2. The system of claim 1, wherein each of said plurality of decoder artificial neural networks corresponds to one of a plurality of tasks.

The prior training is
2. The system of claim 1 , comprising jointly training each of the plurality of decoder artificial neural networks in combination with the encoder artificial neural network.

The prior training is
jointly training a subset of the plurality of decoder artificial neural networks in combination with the encoder artificial neural network;
freezing the encoder artificial neural network;
separately training each of the plurality of decoder artificial neural networks in combination with the frozen encoder artificial neural network;
2. The system of claim 1 , comprising:

A system as claimed in any preceding claim, wherein the memory comprises an array of cells.

6. The encoder artificial neural network of claim 1 , wherein the encoder artificial neural network receives an input sequence, and each of the plurality of decoder artificial neural networks provides an output corresponding to each input of the input sequence.
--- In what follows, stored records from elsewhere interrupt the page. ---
-- ==== Sys2Proof/Certificates/Slice0/Obligations.lean ====
section
/-! DEFINITION. The statements about the machine, each with the rule of spec/ it formalises. A statement about an operation says the
whole next state: the fields it names and, through `{ s with … }`, every other field unchanged. -/

open Sys2Proof Sys2Proof.Machine

/-! ## Encoding -/

/-- Decode and encode agree: every well-formed operation but the trace hook has an encoding, and it decodes to the operation, under
every configuration with distinct codes and disjoint direct-word fields. The trace hook has none (40_device_interface.md rule R105:
it runs inside selector 0). -/
def Obligations.DecodeEncodeRoundTrip : Prop :=
  ∀ (c : Config) (i : Instr), c.codesDistinct = true → c.directLayout.disjoint = true → i.wf c = true →
    (i = .traceHook ∧ encode c i = none) ∨ ∃ p, encode c i = some p ∧ decode c p = .ok i

/-- Eleven fixed words decode to the operations they stand for (95_test_vectors.md sections 2 and 4). They rest on the default codes and
on the default bit split, which the spec marks as its own decisions D1, D5 and D6 (assumption log entry 5), on its own numbering of the
selectors (decision D21), and on the model's argument slots of a method packet (assumption log entry 24). -/
def Obligations.SpecWordsDecode : Prop :=
  decode .default (.buf8 0x00#8) = .ok .reset ∧ decode .default (.buf8 0x41#8) = .ok .origin ∧
  decode .default (.buf8 0x42#8) = .ok .recalibrate ∧ decode .default (.buf8 0xCE#8) = .ok .consoleSpecific ∧
  decode .default (.buf8 0x55#8) = .ok (.unknownBuf 0x55#8) ∧
  decode .default (.dir32 0x40000000#32) = .ok (.dnop 0x00#8 0x00#8) ∧
  decode .default (.dir32 0x00400201#32) = .ok (.rumble 0x01#8 0x02#8) ∧
  decode .default (.dir32 0x00410000#32) = .ok (.unknownDir 0x00410000#32) ∧
  decode .default (.method .standardController 0#8 { port := 2, len := 4 }) = .ok (.stdRunBuffer 2 4) ∧
  decode .default (.method .dummy 1#8 { port := 1 }) = .ok (.dummyGetData 1) ∧
  decode .default (.method .dummy 3#8 { port := 3, kind := .dummy, traceEnabled := true }) = .ok (.construct .dummy 3 true)

/-- 30_encoding.md rule R72: the command byte decodes by the first row that matches; with distinct codes each name is decoded from
exactly its own code, and every other byte is UNKNOWN_BUF. The last clause gives the default codes, which are the spec's own decision
D1 (assumption log entry 5). -/
def Obligations.CommandByteDecodesByRow : Prop :=
  (∀ (c : Config) (b : Byte), c.codesDistinct = true →
    (decodeBuf c b = .reset ↔ b = c.cmdReset) ∧ (decodeBuf c b = .origin ↔ b = c.cmdOrigin) ∧
    (decodeBuf c b = .recalibrate ↔ b = c.cmdRecalibrate) ∧
    (decodeBuf c b = .consoleSpecific ↔ b = c.cmdConsoleSpecific) ∧
    ((b ≠ c.cmdReset ∧ b ≠ c.cmdOrigin ∧ b ≠ c.cmdRecalibrate ∧ b ≠ c.cmdConsoleSpecific) ↔ decodeBuf c b = .unknown b)) ∧
  Config.default.cmdReset = 0x00#8 ∧ Config.default.cmdOrigin = 0x41#8 ∧ Config.default.cmdRecalibrate = 0x42#8 ∧
    Config.default.cmdConsoleSpecific = 0xCE#8

/-- 30_encoding.md rules R74 and R75: under the default layout the code is w[23:16], p1 is w[7:0] and p2 is w[15:8]; with distinct codes
each name is decoded from exactly its own code, every other code is UNKNOWN_DIR, and the parameters are the fields as they are. The bit
split and the default codes are the spec's own decisions D5 and D6 (assumption log entry 5). -/
def Obligations.DirectWordDecodesByRow : Prop :=
  (∀ (c : Config) (w : Word), c.codesDistinct = true → c.directLayout = .default →
    ((w.extractLsb' 16 8 = c.dcmdNop) ↔ decodeDir c w = .nop (w.extractLsb' 0 8) (w.extractLsb' 8 8)) ∧
    ((w.extractLsb' 16 8 = c.dcmdRumble) ↔ decodeDir c w = .rumble (w.extractLsb' 0 8) (w.extractLsb' 8 8)) ∧
    ((w.extractLsb' 16 8 ≠ c.dcmdNop ∧ w.extractLsb' 16 8 ≠ c.dcmdRumble) ↔ decodeDir c w = .unknown w)) ∧
  Config.default.dcmdNop = 0x00#8 ∧ Config.default.dcmdRumble = 0x40#8 ∧ Config.default.directLayout = .default

/-- 30_encoding.md rule R76: two words that differ only in bits 31:24 decode to the same command with the same parameters, or each is
UNKNOWN_DIR; the event of UNKNOWN_DIR carries the whole raw word. The split is the spec's own decision D5. -/
def Obligations.DirectTopByteIgnored : Prop :=
  (∀ w w' : Word, w.extractLsb' 0 24 = w'.extractLsb' 0 24 →
    decodeDir .default w = decodeDir .default w' ∨
      (decodeDir .default w = .unknown w ∧ decodeDir .default w' = .unknown w')) ∧
  ∀ (s : State) (c : OpenCall) (d : Device) (w : Word), s.inDirectCall c d →
    exec (.unknownDir w) s =
      .next { s with call := some { c with events := c.events ++ [.unrecognizedDirectCommand c.port w] } }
The system described in paragraph.

The system of any one of claims 1-6 , wherein said each of said plurality of decoder artificial neural networks receives an auxiliary input, and said output is further based on said auxiliary input.
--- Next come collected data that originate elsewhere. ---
/-- There is no third kind (R206). -/
theorem isErrorClass_iff {e : Event} :
    e.isErrorClass = true ↔ e.errorKind = some .unrecognizedBufferCommand ∨ e.errorKind = some .unrecognizedDirectCommand := by
  unfold Event.isErrorClass
  cases e.errorKind with
  | none => simp
  | some k => cases k <;> simp

/-- Settles O50: an event's number is that of its kind, and two kinds of event report one. -/
theorem errorKindsAreNumbered : Obligations.ErrorKindsAreNumbered := by
  have hbuffer (e : Event) : e.errorNumber = some 1 ↔ e.errorKind = some .unrecognizedBufferCommand :=
    errorNumber_eq_number_iff (k := .unrecognizedBufferCommand)
  have hdirect (e : Event) : e.errorNumber = some 2 ↔ e.errorKind = some .unrecognizedDirectCommand :=
    errorNumber_eq_number_iff (k := .unrecognizedDirectCommand)
  refine ⟨fun _ _ => rfl, fun _ _ => rfl, fun e => (hbuffer e).trans errorKind_eq_bufferCommand_iff,
    fun e => (hdirect e).trans errorKind_eq_directCommand_iff, fun e => ?_⟩
  rw [hbuffer, hdirect]
  exact isErrorClass_iff

end Sys2Proof.Machine
end

section
/-! Reset and hazards (70_reset_and_hazards.md): the machine at reset, the record and the instance `Construct` makes and what it
refuses, the host's read of the polling words, and a second `RunBuffer` on the reply of the first. -/

namespace Sys2Proof.Machine

open Sys2Proof

/-! ## The machine at reset (R232, R234) -/

/-- Settles O43: nothing is written, constructed, called or polled yet. -/
theorem resetMeetsInvariant : Obligations.ResetMeetsInvariant where
  bufWf := Memory.reset_wf
  bufInside := nofun
  ports := trivial
  constructed := nofun
  checked hne := absurd rfl hne
  noCall := rfl
  pollingLegal := nofun

/-! ## The reset record (R231) -/

/-- The named bytes of the reset record under the default offsets (D3). -/
def resetOriginHead : List Byte := [0x41#8, 0x00#8, 0x80#8, 0x80#8, 0x80#8, 0x80#8, 0x1F#8, 0x1F#8]

theorem resetOrigin_default_layout {c : Config} (hlayout : c.originLayout = .default) (hlen : 8 ≤ c.originLen) :
    resetOrigin c = resetOriginHead ++ List.replicate (c.originLen - 8) 0x00#8 := by
  obtain ⟨n, hn⟩ := Nat.exists_eq_add_of_le' hlen
  rw [resetOrigin, hlayout, hn, Nat.add_sub_cancel]
  rfl

/-- Settles O38: the eight named bytes, then zeros (D4). -/
theorem resetOriginBytes : Obligations.ResetOriginBytes := by
  intro c hlayout hlen
  have hrecord := resetOrigin_default_layout hlayout hlen
  refine ⟨resetOrigin_length c, (congrArg (List.take 8) hrecord).trans (List.take_left' rfl), fun i h hi => ?_⟩
  simp only [hrecord, List.getElem_append_right (as := resetOriginHead) hi, List.getElem_replicate]

/-! ## Construct (R230, R236) -/

/-- The instance a new one replaces, where there is one, joins the retired. -/
theorem State.putDevice_retired_eq_append (s : State) (d : Device) :
    (s.putDevice d).retired = s.retired ++ (findDevice d.port s.devices).toList := by
  rw [State.putDevice_retired]
  cases findDevice d.port s.devices with
  | none => exact (List.append_nil _).symm
  | some old => rfl

section
variable {s : State} {port : Nat}

theorem exec_construct_accepted (hcall : s.call = none) (hcfg : configCheck s.cfg = none) (hport : port < s.cfg.numPorts)
    (v : Variant) (tr : Bool) : exec (.construct v port tr) s = .next (s.putDevice (newDevice s.cfg v port tr)) := by
  simp only [exec, execConstruct, hcall, hcfg, if_neg (Nat.not_le.2 hport)]

theorem exec_construct_configRefused (hcall : s.call = none) {check : ConfigCheck} (hcfg : configCheck s.cfg = some check)
    (v : Variant) (port : Nat) (tr : Bool) :
    exec (.construct v port tr) s = .next (s.raiseFault none (.configRefused check)) := by
  simp only [exec, execConstruct, hcall, hcfg]

theorem exec_construct_portOutOfRange (hcall : s.call = none) (hcfg : configCheck s.cfg = none)
    (hport : s.cfg.numPorts ≤ port) (v : Variant) (tr : Bool) :
    exec (.construct v port tr) s = .next (s.raiseFault none (.portOutOfRange port)) := by
  simp only [exec, execConstruct, hcall, hcfg, if_pos hport]

end

/-- Between calls a fault with no device to mark changes the host's result alone. -/
theorem raiseFault_none_of_idle {s : State} (hcall : s.call = none) (r : FaultReason) :
    s.raiseFault none r = { s with result := some (.faulted r) } := by
  rw [State.raiseFault, ← hcall]

/-- Settles O35: the instance of `newDevice`, found where `insertDevice` puts it. -/
theorem constructPutsNewInstance : Obligations.ConstructPutsNewInstance := by
  intro s v port tr hcall hcfg hport
  refine ⟨_, _, newDevice s.cfg v port tr, exec_construct_accepted hcall hcfg hport v tr, rfl, rfl, rfl, rfl, ?_, ?_,
    fun q hq => ?_, State.putDevice_retired_eq_append s _⟩
  · rintro rfl
    rfl
  · exact (findDevice_insert port _ s.devices).trans (if_pos rfl)
  · exact (findDevice_insert q _ s.devices).trans (if_neg hq)

/-- Settles O36: the two checks of `execConstruct`, each with a fault that marks no device. -/
theorem constructRefusals : Obligations.ConstructRefusals := by
  refine fun s v port tr hcall => ⟨fun check hcfg => ?_, fun hcfg hport => ?_⟩
  · rw [exec_construct_configRefused hcall hcfg, raiseFault_none_of_idle hcall]
  · rw [exec_construct_portOutOfRange hcall hcfg hport, raiseFault_none_of_idle hcall]

/-! ## The host's read of the polling words (R239) -/

theorem step_readPolling {s : State} {rest : List HostAct} (h : s.host = .readPolling :: rest) :
    step s = hostRead (s.setHost rest) := by
  simp only [step, h, fetch]

theorem hostRead_of_words {s : State} {p : Polling} {hi low : Word} (hp : s.polling = some p) (hhi : p.hi = some hi)
    (hlow : p.low = some low) : hostRead s = .next s := by
  simp only [hostRead, pollingWords, hp, hhi, hlow]

theorem hostRead_of_missing_word {s : State} {p : Polling} (hp : s.polling = some p) (hmissing : p.hi = none ∨ p.low = none) :
    hostRead s = .fault .noPollingWord := by
  rcases hmissing with hhi | hlow
  · simp only [hostRead, pollingWords, hp, hhi]
  · cases hhi : p.hi with
    | none => simp only [hostRead, pollingWords, hp, hhi]
    | some hi => simp only [hostRead, pollingWords, hp, hhi, hlow]

theorem hostRead_before_getData {s : State} (hp : s.polling = none) : hostRead s = .fault .noPollingWord := by
  simp only [hostRead, pollingWords, hp]

/-- Settles O40: the three cases of `pollingWords`. -/
theorem readingUnwrittenWordsFaults : Obligations.ReadingUnwrittenWordsFaults := by
  intro s rest hhost
  rw [step_readPolling hhost]
  exact ⟨fun _ _ _ => hostRead_of_words (s := s.setHost rest), fun _ => hostRead_of_missing_word (s := s.setHost rest),
    hostRead_before_getData (s := s.setHost rest)⟩

/-! ## A second call on the reply of the first (R237) -/

/-- `m'` is `m` with the reply `vs` written over it from logical index 0 on. -/
def HoldsReply (vs : List Byte) (m m' : Memory) : Prop :=
  (∀ k (hk : k < vs.length), Memory.read m' (swz k) = vs[k]) ∧
    ∀ a, (∀ k, k < vs.length → a ≠ swz k) → Memory.read m' a = Memory.read m a

/-- A reply written over itself leaves every byte as it is. -/
theorem HoldsReply.read_rewrite {vs : List Byte} {m m' m'' : Memory} (h : HoldsReply vs m m') (h' : HoldsReply vs m' m'')
    (a : Nat) : Memory.read m'' a = Memory.read m' a := by
  by_cases ha : ∃ k, k < vs.length ∧ a = swz k
  · obtain ⟨k, hk, rfl⟩ := ha
    rw [h.1 k hk, h'.1 k hk]
  · exact h'.2 a fun k hk hak => ha ⟨k, hk, hak⟩

/-- The bytes a buffer command replies with. -/
def replyBytes (c : Config) (d : Device) : BufCmd → Option (List Byte)
  | .reset => some (wordBytes c.idWord)
  | .origin => some d.origin
  | .recalibrate => some d.origin
  | .consoleSpecific => none
  | .unknown _ => none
A method performed by a system comprising:
comprising jointly training each of a plurality of decoder artificial neural networks in combination with an encoder artificial neural network;
the encoder artificial neural network is adapted to receive an input and provide an encoded output to a memory based on the input;
each of the plurality of decoder artificial neural networks receiving encoded input from memory and providing a respective output based on the encoded input ;
A method, wherein the encoder artificial neural network is pre-trained for at least a sequence recall task and a reverse recall task to simultaneously improve verification accuracy of the sequence recall decoder artificial neural network and the reverse recall decoder artificial neural network.
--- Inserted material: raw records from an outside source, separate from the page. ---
-- ==== Sys2Proof/Syntax.lean ====
section
/-!
DEFINITION. The commands of the block: one constructor of `Instr` per row of spec/opcode_table.json, and the plain
data their operands are made of.  A row that the device runs by itself (an instant, an arrival, a timeout) is a
command too: its operands say which instance it concerns and what came from outside the device.
-/
namespace Sys2Proof

/-- The landings of R28, with the instance a landing belongs to. -/
inductive Landing where
  /-- Sample landing of gallery `g`. -/
  | sample (g : Nat)
  /-- Setpoint landing of gallery `g`. -/
  | setpoint (g : Nat)
  /-- Edge landing of ring `r`. -/
  | edge (r : Nat)
  /-- Force landing of ring `r`. -/
  | force (r : Nat)
  /-- Safe-data landing towards the balustrade. -/
  | safeData
  /-- Trace landing of gallery `g`. -/
  | trace (g : Nat)
  /-- Mailbox landing of hall core `k`. -/
  | mailbox (k : Nat)
  /-- Stairwell landing towards the partner. -/
  | stairwell
  /-- Acquisition landing. -/
  | acquisition
  /-- Recorder landing. -/
  | recorder
  /-- Store landing of port `p`. -/
  | store (p : Nat)
  deriving DecidableEq, Repr

/-- The branch conditions of R86 (`B`). -/
inductive Cond where
  | always | eqz | nez | ltz | gez | gtz | lez
  deriving DecidableEq, Repr

/-- The second operand of a gallery ALU instruction: Gb or a 12-bit immediate (R86, R87). -/
inductive AluSrc where
  | reg (b : BitVec 5)
  | imm (v : BitVec 12)
  deriving DecidableEq, Repr

/-- The copies of one frame that reached the receiver in good order (R178): both lanes, one, or none. -/
inductive Copies where
  | both | one | none
  deriving DecidableEq, Repr

/-- The causes with which the device raises a gallery trap (R99). -/
inductive TrapCause where
  | illegal | access | length | fetchUe | dataUe | storeUe | budget | accsat | stsat | fpinv
  | software (code : BitVec 8)
  deriving DecidableEq, Repr

/-- What the regulation library of a slot's program demands at a dispatch (R137-R143, R146): the modulation of its
carrier pattern and the measured current magnitude it compares.  The library is a program, not part of the device. -/
structure LibDemand where
  /-- Demanded phase duties in units of 1/32,768 of the period, for U, V and W. -/
  dutyU : BitVec 16
  dutyV : BitVec 16
  dutyW : BitVec 16
  /-- Demanded modulation index, in units of 1/32,768 of six-step. -/
  depth : BitVec 16
  /-- Measured current magnitude, Q1.31. -/
  current : BitVec 32
  /-- Estimated mechanical speed in Q16.16 rev/s and load angle (R250, R252), and the model position (R249). -/
  est : BitVec 32
  loadAng : BitVec 16
  model : BitVec 64
  deriving DecidableEq, Repr

/-- One step of a quadrature input pair (R199): one count forward, one backward, or both inputs in one sample. -/
inductive QuadStep where
  | forward | backward | both
  deriving DecidableEq, Repr

/-- An edge entry of an EDGE frame or a plan (R168). -/
structure EdgeEntry where
  off : BitVec 25
  gate : BitVec 3
  level : Bool
  deriving DecidableEq, Repr

/-- A sample entry of an EDGE or SAMPLE frame (R168). -/
structure SampleEntry where
  off : BitVec 26
  kind : BitVec 2
  cmp : BitVec 2
  acq : Bool
  deriving DecidableEq, Repr

/-- An EDGE frame as a companion receives it (R166). `lead` is the time in ns from the end of the check to the first
edge (R178). -/
structure EdgeFrame where
  src : BitVec 8
  epoch : BitVec 32
  tread : BitVec 32
  tref : BitVec 48
  intv : BitVec 25
  resume : Bool
  edges : List EdgeEntry
  samples : List SampleEntry
  lead : Nat
  deriving DecidableEq, Repr

/-- A SAMPLE frame as a companion receives it (R166). -/
structure SampleFrame where
  src : BitVec 8
  epoch : BitVec 32
  tref : BitVec 48
  samples : List SampleEntry
  deriving DecidableEq, Repr

/-- A SENSE frame as the device receives it (R166); `ccw` names the copy used. -/
structure SenseFrame where
  lt48 : BitVec 48
  kind : BitVec 2
  cmp : BitVec 2
  iu : BitVec 16
  iv : BitVec 16
  iw : BitVec 16
  vdc : BitVec 16
  vaux : BitVec 16
  tmod : BitVec 16
  status : BitVec 32
  ccw : Bool
  deriving DecidableEq, Repr

/-- A LEASE frame with OP HANDOVER or CLAIM as a companion receives it (R166). -/
structure LeaseFrame where
  src : BitVec 8
  newEpoch : BitVec 32
  newOwner : BitVec 8
  oldEpoch : BitVec 32
  oldOwner : BitVec 8
  switchTref : BitVec 24
  deriving DecidableEq, Repr

/-- A PROT frame as the device receives it (R166). -/
structure ProtFrame where
  tripped : BitVec 4
  latched : BitVec 4
  tries : BitVec 3
  lt48 : BitVec 48
  trips : BitVec 16
  latches : BitVec 16
  passMask : BitVec 4
  failMask : BitVec 4
  resultValid : Bool
  deriving DecidableEq, Repr

/-- A FORCE frame as a companion receives it (R166). -/
structure ForceFrame where
  src : BitVec 8
  u : BitVec 2
  v : BitVec 2
  w : BitVec 2
  safety : Bool
  release : Bool
  epoch : BitVec 32
  apply : BitVec 48
  deriving DecidableEq, Repr

/-- A REJECT frame as the device receives it (R166). -/
structure RejectFrame where
  dst : BitVec 8
  epoch : BitVec 32
  src : BitVec 8
  reason : BitVec 4
  leaseEpoch : BitVec 32
  leaseOwner : BitVec 8
  deriving DecidableEq, Repr

/-- The arguments of FW_OPEN, and a default region of a manifest (R302, R303, R311). -/
structure FwArgs where
  region : Nat
  space : Nat
  base : BitVec 64
  size : Nat
  r : Bool
  w : Bool
  x : Bool
  mask : BitVec 64
  deriving DecidableEq, Repr

/-- A gallery image of an image set (R308): its entry in the image table and its code. -/
structure BootImage where
  version : BitVec 32
  digest : BitVec 32
  code : List (BitVec 32)
  deriving DecidableEq, Repr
A method performed by a system comprising jointly training a subset of a plurality of decoder artificial neural networks in combination with an encoder artificial neural network, comprising:
the encoder artificial neural network is adapted to receive an input and provide an encoded output to a memory based on the input;
each of the plurality of decoder artificial neural networks receiving encoded input from memory and providing a respective output based on the encoded input ;
wherein the encoder artificial neural network is pre-trained for at least a sequence recall task and a reverse recall task to simultaneously improve the verification accuracy of the sequence recall decoder artificial neural network and the reverse recall decoder artificial neural network;
The method includes
freezing the encoder artificial neural network;
separately training each of the plurality of decoder artificial neural networks in combination with the frozen encoder artificial neural network;
The method further comprising:

A computer program, comprising program code means adapted to perform the method of claim 8 or 9 when said program is run on a computer.